Забытое время (Гаскин) - страница 14

.

— Джерри, — тихо произнесла доктор Ротенберг. — Серьезно, я считаю, вам нужно с кем-то поговорить.

Он открыл глаза.

— Пожалуйста, не зовите психиатра. Со мной все нормально. Правда.

— Хорошо, — вполголоса ответила она.

Они посидели молча, глядя друг на друга через стол так, будто их разделяла ревущая горная река. Другие люди ужасно странные, подумал Андерсон. Поразительно, что им удается общаться.

Так, хватит. Он наклонился вперед, вдохнул поглубже.

— Ну что, мы закончили?

Я вам, считайте, делаю одолжение, подумал он.
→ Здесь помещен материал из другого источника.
-- ==== Sys2Proof/Machine/Fetch.lean ====
section
/-! DEFINITION. Which instruction the machine runs next. The engine has no program counter (10_state R22): the next
instruction is a CMD write of the host, or the item the engine's stage reads at the bit cursor (30_encoding R80). A step that
runs no row of the opcode table is done here by a shared operation of Machine/Engine.lean or Machine/HostPort.lean. -/

namespace Sys2Proof.Machine

/-- What a step finds to do. -/
inductive Fetched where
  /-- Run this instruction in this state, the item already read. -/
  | instr (i : Instr) (s : State)
  /-- The step is done. -/
  | act (o : Host.Outcome State Fault Refusal)
deriving Repr

/-- Run the instruction of an item. -/
def fetchCode (c : Code) (s : State) : Fetched :=
  match decode s.cfg c with
  | .ok i => .instr i s
  | .error _ => .act (.refused .notATreeValue)

/-- Run the instruction of an item read from the stream; an error of the read ends the command. -/
def fetchRead (r : Res Code) : Fetched :=
  match r with
  | .ok c s => fetchCode c s
  | .raise e s => .act (.next (raiseError e s))
  | .fault f => .act (.fault f)
  | .refuse f => .act (.refused f)

/-- A row of the compression-flags word if the word selects it, else another step (43_texture R227, R228). -/
def fetchFlags (row : FlagRow) (other : Res Unit) (s : State) : Fetched :=
  match decode s.cfg (.cflags row s.tex.cflags) with
  | .ok i => .instr i s
  | .error _ => .act other.finish

/-- The engine's turn. IDLE waits (70_reset R342). -/
def engineFetch (s : State) : Fetched :=
  if isBusy s then
    match s.stage with
    | .start => .act (startCommand s).finish
    | .genHeader => .act (genHeader s).finish
    | .genSize => .act (genSize s).finish
    | .genAddend => .act (genAddend s).finish
    | .genLoop => .act (genLoop s).finish
    | .treeCount t => .act (treeCount t s).finish
    | .treeLoop t =>
      if s.hdr.rem = 0 then .act (treeBuild t s).finish
      else fetchRead ((readCode s.dictG s).bind fun v s => .ok (.hdr v) s)
    | .maxCount => .act (readMaxCount s).finish
    | .symLoop =>
      if codeDue s then fetchRead ((readCode s.symT s).bind fun v s => .ok (.sym v) s)
      else .act (.next (goTo .genLoop s))
    | .copyCode => fetchRead ((readCode s.copyT s).bind fun v s => .ok (.off v) s)
    | .texMagic => .act (texMagic s).finish
    | .texTag => .act (texTag s).finish
    | .texDims => .act (texDims s).finish
    | .texBody => .act (texBody s).finish
    | .texFlags => .act (texFlags s).finish
    | .texClear => fetchFlags .unknown (texClear s) s
    | .pass p => fetchFlags (.pass p) (.ok () (goTo (afterPass p) s)) s
    | .runLoop p => if runDue s then fetchRead (readRun p s) else .act (.next (goTo (afterPass p) s))
    | .rewind => .act (.next (rewindStep s))
    | .alphaCopy i => .act (alphaCopyStep i s).finish
    | .colorCopy i => .act (colorCopyStep i s).finish
    | .texDone => .act (.next (complete s.tex.size s))
  else .act (.next s)

/-- The CSR offset of CMD (10_state R30). -/
def cmdOffset : BitVec 8 := 0x04

/-- A CSR write: of CMD, an instruction (44_host R270); of another register, done. -/
def fetchCsrWrite (offset : BitVec 8) (width : Nat) (v : Word) (s : State) : Fetched :=
  if offset = cmdOffset ∧ width = 4 then fetchCode (.cmd v) s else .act (hostCsrWrite offset width v s)

/-- The host's move. -/
def hostFetch (m : HostMove) (s : State) : Fetched :=
  match m with
  | .csrRead offset width => .act (hostCsrRead offset width s)
  | .csrWrite offset width v => fetchCsrWrite offset width v s
  | .busRead addr n =>
    match busTarget addr n s with
    | .csr offset => .act (hostCsrRead offset n s)
    | .badCsr => .act (.refused .csrAccessWidth)
    | .memory => .act (hostMemRead addr.toNat n s)
  | .busWrite addr bytes =>
    match busTarget addr bytes.length s with
    | .csr offset => fetchCsrWrite offset bytes.length (BitVec.ofNat 32 (leValue bytes)) s
    | .badCsr => .act (.refused .csrAccessWidth)
    | .memory => .act (hostMemWrite addr.toNat bytes s)
  | .reset => .act (.next (resetEngine s))

/-- The next thing to do: the next move of the schedule, and the engine's turn when there is none (notes/assumptions/1.md). -/
def fetch (s : State) : Fetched :=
  match s.moves with
  | [] => engineFetch s
  | .engine :: rest => engineFetch { s with moves := rest }
  | .host m :: rest => hostFetch m { s with moves := rest }

/-! ### Placing an instruction (notes/assumptions/14.md) -/

/-- The tree whose one code is `1`, for the symbol `v`. -/
def oneSymbolTree (v : Sym) : Tree := (build ([v] :: List.replicate 15 [])).getD Tree.blank

/-- A reader whose next bits are a 1 and then zeros: two words loaded, one bit consumed (10_state R23's invariant holds). -/
def oneBitReader : BitReader := { n := 2, w := 2, acc := 0x8000000000000000, bits := 63, c := 1 }

/-- The state in which the next step reads this item. -/
def placeItem (c : Code) (s : State) : State :=
  let t := { s with phase := .busy, br := oneBitReader, moves := .engine :: s.moves }
  match c with
  | .cmd w => { s with moves := .host (.csrWrite cmdOffset 4 w) :: s.moves }
  | .sym v =>
    { t with stage := .symLoop, symT := oneSymbolTree v
             gen := { s.gen with maxCount := s.gen.count + 1, outSize := s.gen.outPos + 1 } }
  | .off v => { t with stage := .copyCode, copyT := oneSymbolTree v }
  | .hdr v =>
    { t with stage := .treeLoop .sym, dictG := oneSymbolTree v
             hdr := { rem := Config.maxSymbols, lists := List.replicate 16 [] } }
  | .run p count _ => { t with stage := .runLoop p, dictT := oneSymbolTree count, tex := { s.tex with nb := s.tex.pos + 1 } }
  | .cflags row w =>
    { t with stage := match row with
                      | .pass p => .pass p
                      | .unknown => .texClear
             tex := { s.tex with cflags := w } }

end Sys2Proof.Machine
end

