/-- 20_memory R63, 43_texture R242, 60_exceptions R303: a step of the engine changes no byte outside the output
`[OUT_BASE, OUT_BASE + size)` of the size the command has derived. -/
def Obligations.EngineWritesOnlyTheOutput : Prop :=
  ∀ (s t u : State) (a : Nat), engineTurn s = some t → step s = .next u → CommandInv t →
    (a < t.launch.outBase.toNat ∨
      t.launch.outBase.toNat + (if cmdOp t.launch.cmd = 2 then u.tex.size else u.gen.outSize) ≤ a) →
    byteAt u a = byteAt s a

/-! ### Whole-machine invariants -/

/-- 10_state R32, 70_reset R354: DONE and ERROR are never both 1, ERR_CODE is 0 without ERROR, and no result shows while BUSY. -/
def Obligations.StepKeepsStatusLegal : Prop :=
  ∀ (s t : State), StatusInv s → step s = .next t → StatusInv t

/-- 43_texture R222, R226, R240: what a command's registers satisfy at each of its stages, under a well-formed FORMAT_TABLE. -/
def Obligations.StepKeepsCommandInvariant : Prop :=
  ∀ (s t : State), formatTableWf s.cfg.formatTable = true → CommandInv s → step s = .next t → CommandInv t

/-- 00_scope R7, 70_reset R343: no step changes the configuration; the engine's steps leave IRQ_EN and the argument registers as
the host wrote them. -/
def Obligations.StepKeepsConfiguration : Prop :=
  (∀ (s t : State), step s = .next t → t.cfg = s.cfg) ∧
  ∀ (s t u : State), engineTurn s = some t → step s = .next u →
    u.csr.cmd = s.csr.cmd ∧ u.csr.inBase = s.csr.inBase ∧ u.csr.inLen = s.csr.inLen ∧ u.csr.outBase = s.csr.outBase ∧
    u.csr.outCap = s.csr.outCap ∧ u.csr.doneIe = s.csr.doneIe ∧ u.csr.errIe = s.csr.errIe ∧ u.launch = s.launch ∧
    u.moves = t.moves

/-- 42_generic R195, 70_reset R352, 60_exceptions R310: every command ends. After a launch, with no further move of the host,
the engine's turns reach IDLE, unless the machine stops (a refusal, or an access memory does not admit). -/
def Obligations.EveryCommandEnds : Prop :=
  ∀ (i : Instr) (args : BitVec 28) (s t : State), s.phase = .idle → s.moves = [] →
    (i = .cmdDecodeGeneric args ∨ i = .cmdDecodeTexture args) → exec i s = .next t →
    ∃ n, ∀ u, Host.Core.run Sys2Proof.core n t = .next u → u.phase = .idle
end

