-- ==== Sys2Proof/Laws/Memory.lean ====
section
/-! SUPPORT. What the memory operations do: reads after writes, and the canonical form each of them keeps. -/

namespace Sys2Proof.Machine

/-! ### Cells -/

theorem Memory.wfFrom_mono {lo hi : Nat} (h : lo ≤ hi) (m : Memory) (w : Memory.wfFrom hi m = true) : Memory.wfFrom lo m = true := by
  cases m with
  | nil => rfl
  | cons c rest =>
    simp only [Memory.wfFrom, Bool.and_eq_true, decide_eq_true_eq] at w ⊢
    exact ⟨⟨by omega, w.1.2⟩, w.2⟩

theorem Memory.read_below {lo x : Nat} (m : Memory) (w : Memory.wfFrom lo m = true) (h : x < lo) : m.read x = Memory.unlisted := by
  induction m generalizing lo with
  | nil => rfl
  | cons c rest ih =>
    simp only [Memory.wfFrom, Bool.and_eq_true, decide_eq_true_eq] at w
    rw [Memory.read, if_neg (by omega)]
    exact ih w.2 (by omega)

theorem Memory.write_wfFrom {lo x : Nat} (m : Memory) (v : Byte) (w : Memory.wfFrom lo m = true) (h : lo ≤ x) :
    Memory.wfFrom lo (m.write x v) = true := by
  induction m generalizing lo with
  | nil =>
    unfold Memory.write
    split
    · rfl
    · simp only [Memory.wfFrom, Bool.and_true, Bool.and_eq_true, decide_eq_true_eq]
      exact ⟨h, by assumption⟩
  | cons c rest ih =>
    simp only [Memory.wfFrom, Bool.and_eq_true, decide_eq_true_eq] at w
    obtain ⟨⟨h1, h2⟩, h3⟩ := w
    unfold Memory.write
    split
    · split
      · simp only [Memory.wfFrom, Bool.and_eq_true, decide_eq_true_eq]
        exact ⟨⟨h1, h2⟩, h3⟩
      · simp only [Memory.wfFrom, Bool.and_eq_true, decide_eq_true_eq]
        exact ⟨⟨h, by assumption⟩, ⟨by omega, h2⟩, h3⟩
    · split
      · subst x
        split
        · exact Memory.wfFrom_mono (by omega) _ h3
        · simp only [Memory.wfFrom, Bool.and_eq_true, decide_eq_true_eq]
          exact ⟨⟨h, by assumption⟩, h3⟩
      · simp only [Memory.wfFrom, Bool.and_eq_true, decide_eq_true_eq]
        exact ⟨⟨h1, h2⟩, ih h3 (by omega)⟩

theorem Memory.write_wf (m : Memory) (x : Nat) (v : Byte) (w : m.wf = true) : (m.write x v).wf = true :=
  Memory.write_wfFrom m v w (Nat.zero_le x)

theorem Memory.read_write_same {lo : Nat} (m : Memory) (x : Nat) (v : Byte) (w : Memory.wfFrom lo m = true) :
    (m.write x v).read x = v := by
  induction m generalizing lo with
  | nil => unfold Memory.write; split <;> simp_all [Memory.read]
  | cons c rest ih =>
    have w' := w
    simp only [Memory.wfFrom, Bool.and_eq_true, decide_eq_true_eq] at w
    unfold Memory.write
    split
    · split
      · rw [Memory.read_below (lo := c.1)]
        · simp_all
        · simp only [Memory.wfFrom, Bool.and_eq_true, decide_eq_true_eq]
          exact ⟨⟨Nat.le_refl _, w.1.2⟩, w.2⟩
        · assumption
      · simp [Memory.read]
    · split
      · subst x
        split
        · rw [Memory.read_below _ w.2 (Nat.lt_succ_self _)]; simp_all
        · simp [Memory.read]
      · rw [Memory.read, if_neg (by omega)]
        exact ih w.2

theorem Memory.read_write_other (m : Memory) {x y : Nat} (v : Byte) (h : x ≠ y) : (m.write x v).read y = m.read y := by
  induction m with
  | nil => unfold Memory.write; split <;> simp_all [Memory.read]
  | cons c rest ih =>
    unfold Memory.write
    split
    · split
      · rfl
      · rw [Memory.read, if_neg h]
    · split
      · subst x
        split
        · rw [Memory.read, if_neg h]
        · rw [Memory.read, if_neg h, Memory.read, if_neg h]
      · rw [Memory.read, Memory.read, ih]

theorem Memory.mem_write {m : Memory} {x : Nat} {v : Byte} {c : Host.Cell} (h : c ∈ m.write x v) : c = (x, v) ∨ c ∈ m := by
  induction m with
  | nil =>
    unfold Memory.write at h
    split at h <;> simp_all
  | cons d rest ih =>
    unfold Memory.write at h
    split at h
    · split at h <;> simp_all
    · split at h
      · split at h <;> simp_all
        cases h <;> simp_all
      · simp only [List.mem_cons] at h ⊢
        rcases h with h | h
        · exact .inr (.inl h)
        · rcases ih h with h | h <;> simp_all

theorem Memory.clear_wfFrom {lo : Nat} (m : Memory) (base n : Nat) (w : Memory.wfFrom lo m = true) :
    Memory.wfFrom lo (m.clear base n) = true := by
  induction m generalizing lo with
  | nil => rfl
  | cons c rest ih =>
    simp only [Memory.wfFrom, Bool.and_eq_true, decide_eq_true_eq] at w
    unfold Memory.clear
    rw [List.filter_cons]
    split
    · simp only [Memory.wfFrom, Bool.and_eq_true, decide_eq_true_eq]
      exact ⟨w.1, ih w.2⟩
    · exact Memory.wfFrom_mono (by omega) _ (ih w.2)

theorem Memory.clear_wf (m : Memory) (base n : Nat) (w : m.wf = true) : (m.clear base n).wf = true :=
  Memory.clear_wfFrom m base n w

theorem Memory.read_clear (m : Memory) (base n x : Nat) :
    (m.clear base n).read x = if base ≤ x ∧ x < base + n then Memory.unlisted else m.read x := by
  induction m with
  | nil => simp [Memory.clear, Memory.read]
  | cons c rest ih =>
    unfold Memory.clear at ih ⊢
    rw [List.filter_cons]
    split
    · rw [Memory.read, ih, Memory.read]
      rename_i h
      simp only [Bool.or_eq_true, decide_eq_true_eq] at h
      split <;> split <;> simp_all <;> omega
    · rw [ih, Memory.read]
      rename_i h
      simp only [Bool.or_eq_true, decide_eq_true_eq, not_or, Nat.not_lt, Nat.not_le] at h
      by_cases h1 : base ≤ x ∧ x < base + n
      · simp only [h1, and_self, if_true]
      · rw [if_neg h1, if_neg h1, if_neg (by omega)]

theorem Memory.mem_clear {m : Memory} {base n : Nat} {c : Host.Cell} :
    c ∈ m.clear base n ↔ c ∈ m ∧ (c.1 < base ∨ base + n ≤ c.1) := by
  simp [Memory.clear]

/-! ### Free regions -/

theorem FreeRegion.mem_without {r r' : FreeRegion} {lo n : Nat} (h : r' ∈ r.without lo n) :
    r'.draw = r.draw ∧ 0 < r'.size ∧ r.base ≤ r'.base ∧ r'.base + r'.size ≤ r.base + r.size ∧
      (r'.base + r'.size ≤ lo ∨ lo + n ≤ r'.base) := by
  unfold FreeRegion.without at h
  simp only [List.mem_append] at h
  rcases h with h | h
  · split at h
    · simp only [List.mem_singleton] at h
      subst h
      simp only [true_and]
      omega
    · simp at h
  · split at h
    · simp only [List.mem_singleton] at h
      subst h
      simp only [true_and]
      omega
    · simp at h

theorem find_single {α : Type} (c : Prop) [Decidable c] (x : α) (p : α → Bool) :
    (if c then [x] else []).find? p = if c ∧ p x = true then some x else none := by
  by_cases hc : c <;> by_cases hp : p x = true <;> simp [hc, hp]

theorem FreeRegion.find_without (r : FreeRegion) (lo n a : Nat) :
    ((r.without lo n).find? fun r' => r'.contains a).map (·.draw) =
      if r.contains a = true ∧ ¬(lo ≤ a ∧ a < lo + n) then some r.draw else none := by
  unfold FreeRegion.without
  simp only [List.find?_append, find_single, FreeRegion.contains, Bool.and_eq_true, decide_eq_true_eq]
  by_cases h1 : (r.base ≤ a ∧ a < r.base + r.size) ∧ a < lo
  · rw [if_pos (by omega), Option.some_or, if_pos (by omega)]
    rfl
  · rw [if_neg (by omega), Option.none_or]
    by_cases h2 : (r.base ≤ a ∧ a < r.base + r.size) ∧ lo + n ≤ a
    · rw [if_pos (by omega), if_pos (by omega)]
      rfl
    · rw [if_neg (by omega), if_neg (by omega)]
      rfl

theorem find_freeWithout (rs : List FreeRegion) (lo n a : Nat) :
    ((freeWithout rs lo n).find? fun r => r.contains a).map (·.draw) =
      if lo ≤ a ∧ a < lo + n then none else (rs.find? fun r => r.contains a).map (·.draw) := by
  induction rs with
  | nil => simp [freeWithout]
  | cons r rs ih =>
    unfold freeWithout at ih ⊢
    rw [List.flatMap_cons, List.find?_append, Option.map_or, ih, FreeRegion.find_without, List.find?_cons]
    by_cases h : lo ≤ a ∧ a < lo + n <;> by_cases h' : r.contains a = true <;> simp [h, h']

theorem mem_freeWithout {rs : List FreeRegion} {lo n : Nat} {r' : FreeRegion} (h : r' ∈ freeWithout rs lo n) :
    ∃ r ∈ rs, r'.draw = r.draw ∧ 0 < r'.size ∧ r.base ≤ r'.base ∧ r'.base + r'.size ≤ r.base + r.size ∧
      (r'.base + r'.size ≤ lo ∨ lo + n ≤ r'.base) := by
  unfold freeWithout at h
  obtain ⟨r, hr, h⟩ := List.mem_flatMap.mp h
  exact ⟨r, hr, FreeRegion.mem_without h⟩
Настоящим вы освобождаетесь от косоглазого внимания человека-руины.

— У вас еще остались вопросы? Насчет… протекания болезни?

Чего она от него хочет? Внезапно накатила паника. Андерсон вцепился в подлокотники кресла и заметил, как при виде этого симптома слабости невролог наконец расслабилась. Андерсон заставил себя разжать руки.

— Вы мне на них не ответите. И вскорости все ответы придут сами.

Он умудрился встать и не зашататься. Небрежно ей отсалютовал.

Посмотрел, как она смотрит, как он берет портфель и куртку; ясно, что она в смятении, что ей неуютно. Она-то ждала другого.

Пусть это будет вам уроком, подумал он, затворив за собой дверь и привалившись к стене, с трудом переводя дух в ослепительно ярком флуоресцентном коридоре под неостановимо накатывающим ревом жизни здоровых и больных. Заранее ни на что не рассчитывайте.

Урок всей его жизни.

Глава третья

Джейни в самом нарядном своем черном платье встала на колени на розовом кафеле и постаралась успокоиться. По полу сочилась мыльная вода из ванны, и чулки намокли, а подол пошел пятнами. Джейни всегда любила это платье — высокая талия красит фигуру, а бархат праздничен, богемен; теперь, однако, покрывшись кляксами яичного желтка и потеками пенного шампуня, блестевшего, как слюна, платье обернулось самой роскошной ветошью в ее гардеробе.

Джейни заставила себя подняться и глянула в зеркало.

Одно слово — страхолюдина. Под глазами черно от туши — Джейни смахивает на футболиста; бронза и блестки теней для век уползли на виски; левое ухо в крови. Прическа, правда, уцелела — взметается и вьется вкруг лица, будто ей надо отдельно объяснять, что происходит.

Хотела вечерок отдохнуть от Ноа. Сама виновата.

И ведь так ждала вечера.

Неразумно, пожалуй, заводиться из-за свидания с человеком, которого даже не знаешь. Но ей понравилась фотография Боба, его открытое лицо и добрые глаза с прищуром, и юморной голос по телефону, и как этот голос вибрировал в самой глубине ее нутра, пробуждал тело к жизни. Проговорили больше часа, радовались, находя много общего: оба выросли на Среднем Западе и после колледжа добрались до Нью-Йорка; оба — единственные отпрыски грозных матерей, обладатели приятной внешности и социальных навыков, в любимом городе очутившиеся, к своему удивлению, в одиночестве. Оба поневоле гадали (вслух не говорили, но чувствовалось — в эхе голосов, в раскованном смехе), не подошла ли к концу их обоюдная тоска.